First Lady of Alabama
- In office November 26, 1831 – November 21, 1835
- Governor: John Gayle
- Preceded by: vacant
- Succeeded by: Felicia Steptoe Pickett Chapman

Personal details
- Born: Sarah Ann Haynsworth January 18, 1804 Sumter County, South Carolina, U.S.
- Died: July 30, 1835 (aged 31) Tuscaloosa, Alabama, U.S.
- Spouse: John Gayle ​(m. 1819)​
- Children: 6, including Amelia Gayle Gorgas
- Relatives: William C. Gorgas (grandson)
- Occupation: writer
- Awards: Alabama Women's Hall of Fame

= Sarah Ann Haynsworth Gayle =

Sarah Ann Haynsworth Gayle (Haynsworth or Haynesworth; 1804–1835) was a 19th-century diarist of the Romantic era. Living in the American South, she kept a journal during the period of 1827 to 1835. According to the Encyclopedia of Alabama, "Her journal is unique as the only surviving account of early Alabama life written by a woman." In 2016, she was inducted into the Alabama Women's Hall of Fame.

==Early life and education==
Sarah Ann Haynsworth was born January 18, 1804, in Sumter County, South Carolina. Her parents were Richard and Ann (Pringle) Haynsworth, the former born in Sumter District, South Carolina, removed to Mount Vernon, Alabama, later to Claiborne, Alabama, where he lived on his plantation "Sheldon" on the Alabama River in Clarke County, and where he died. She was the granddaughter of Henry and Sarah (Furman) Haynsworth; great-granddaughter of Richard and Elizabeth (Hesse) Haynsworth, the former of Virginia and English descent, the latter a native of Basel, Switzerland, and of Judge Wood and Rachel (Brodhead) Furman.

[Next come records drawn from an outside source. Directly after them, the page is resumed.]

/-- One request put on the link; `tag` is that of a read (log entry 12). -/
structure Sent where
  req : Request
  tag : Option Nat
  deriving DecidableEq, Repr

/-! ### The part -/

/-- The whole part, with the queue of waiting commands. `sentLog` (what has been sent on the link, newest first) and
`choices` are the model's own (log entries 12 and 3). -/
structure State where
  time : TimeBase
  ctl : Control
  sweep : Sweep
  notice : Notice
  stations : Vector Station 24
  units : Vector MeasUnit 6
  waitList : List WaitEntry
  cohorts : Vector Cohort 8
  lineA : SyncLine
  lineB : SyncLine
  engine : Engine
  sentLog : List Sent
  choices : Nat
  pending : List Instr
  deriving DecidableEq, Repr

/-- The manual gives every command an effect in every state, so no meaning raises a fault. The type is empty. -/
inductive Fault
  deriving DecidableEq, Repr

/-- Why a command has no meaning in the model. -/
inductive Refusal
  /-- Raised by exec's arm of a command that has no meaning yet, naming its row. Safe: nothing is claimed of it. -/
  | notModelled (mnemonic : String)
  deriving DecidableEq, Repr

/-! ### After a cold reset -/

/-- The default settings (R46). -/
def Settings.default : Settings :=
  { divInt := 27, divFrac := 2, breakLen := 13, delimiter := 2, stopBits := 1, gapLimit := 16, short := false,
    attnMin := 5, sense0 := 10, sense1 := 10, polarity := 0, tripFilter := 100 }

/-- A station context after either reset (R4, R47, R53; log entry 6 for the latched entry fields). -/
def Context.initial : Context :=
  { state := .idle, halt := .none, taken := 0, retired := 0, lastRun := 0, lastRead := 0, stopSeen := 0, resumeSeen := 0,
    skipDebt := 0, badMark := false, base := 0, exp := 0, cohort := none, settings := Settings.default, deadline := none,
    step := none, posting := .none, backlog := none, pendingHalt := none, disabling := false }

/-- A Probe Link Controller after either reset (R62, R82, R85), the world outside doing `outside` to the line. -/
def Link.initial (outside : ProbeDrive) : Link :=
  { state := .idle,
    copy := { divInt := 27, divFrac := 2, breakLen := 13, delimiter := 2, stopBits := 1, gapLimit := 16, short := false },
    acc := 0, left := 0, sample := 0, votes := [], bits := [], mismatch := false, bitEnd := false, waiting := false,
    wait := none, inByte := false, rxBits := [], done := none, startDue := false, status := 0, len := 0, count := 0,
    buffer := [], latch := none, recog := none, attnCount := 0, faultCount := 0,
    mon := { high := decide (outside ≠ .low), age := 0, beganIn := .idle, attnMin := 5 }, outside := outside }

/-- A channel after either reset and after a lift (R86). -/
def Channel.initial : Channel :=
  { state := .idle, timer := none, pulse := .none, shadow := none, stamp := 0 }

/-- A filter that takes the raw level as its accepted level, with no candidate (R58). -/
def Filter.settled (raw : Bool) : Filter :=
  { raw := raw, accepted := raw, cand := none }

/-- A Seat and Supply block after a cold reset (R106, R119), with the raw levels found. -/
def Power.initial (rawSeat good trip : Bool) : Power :=
  { rawSeat := rawSeat, seated := false, evaluated := false, run := 0, runDir := none, supply := .off, tripCount := 0,
    seatCount := 0, good := Filter.settled good, trip := Filter.settled trip, loss := none, goodRise := false,
    tripRise := false }

/-- A station after a cold reset, its inputs at rest (log entry 5). -/
def Station.initial : Station :=
  { ctx := Context.initial, link := Link.initial .released, chans := Vector.replicate 4 Channel.initial,
    power := Power.initial false false false, sense0 := Filter.settled false, sense1 := Filter.settled false }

She was educated at St. Stephens academy.

==Career==
After her husband became the Governor of Alabama, she dispensed the hospitalities of the governor's mansion at Tuscaloosa, Alabama with dignity and grace. Francis Scott Key, the author of "The Star-Spangled Banner", who was sent by the president of the United States as "Special Commissioner" to Alabama in 1835, addressed to her a "beautiful poem as a personal compliment to herself, which was published and greatly admired." Garrett says: "She was a general favorite, and admired by all for her many shining virtues and talents which adorned social life."

==Personal life==
On November 14, 1819, at "Sheldon", she married John Gayle, son of Matthew and Mary Rees Gayle. Their children were: Matthew (b. 1820), Sarah Ann (b. 1825), Amelia Ross (b. 1826) (m. Gen. Josiah Gorgas), Mary Rees (b. 1829), Richard Haynsworth (b. 1832), and Anna Maria (b. 1835). Amelia's son, William C. Gorgas, became Surgeon General of the U.S. Army.

==Death and legacy==
Sarah Ann Haynsworth Gayle died July 30, 1835, in Tuscaloosa, her death occurring as a result of lockjaw, caused by a dental operation.

The Journal of Sarah Haynsworth Gayle, 1827–1835 (2013), edited by Sarah Woolfolk Wiggins, is held in the W. S. Hoole Special Collections Library at the University of Alabama.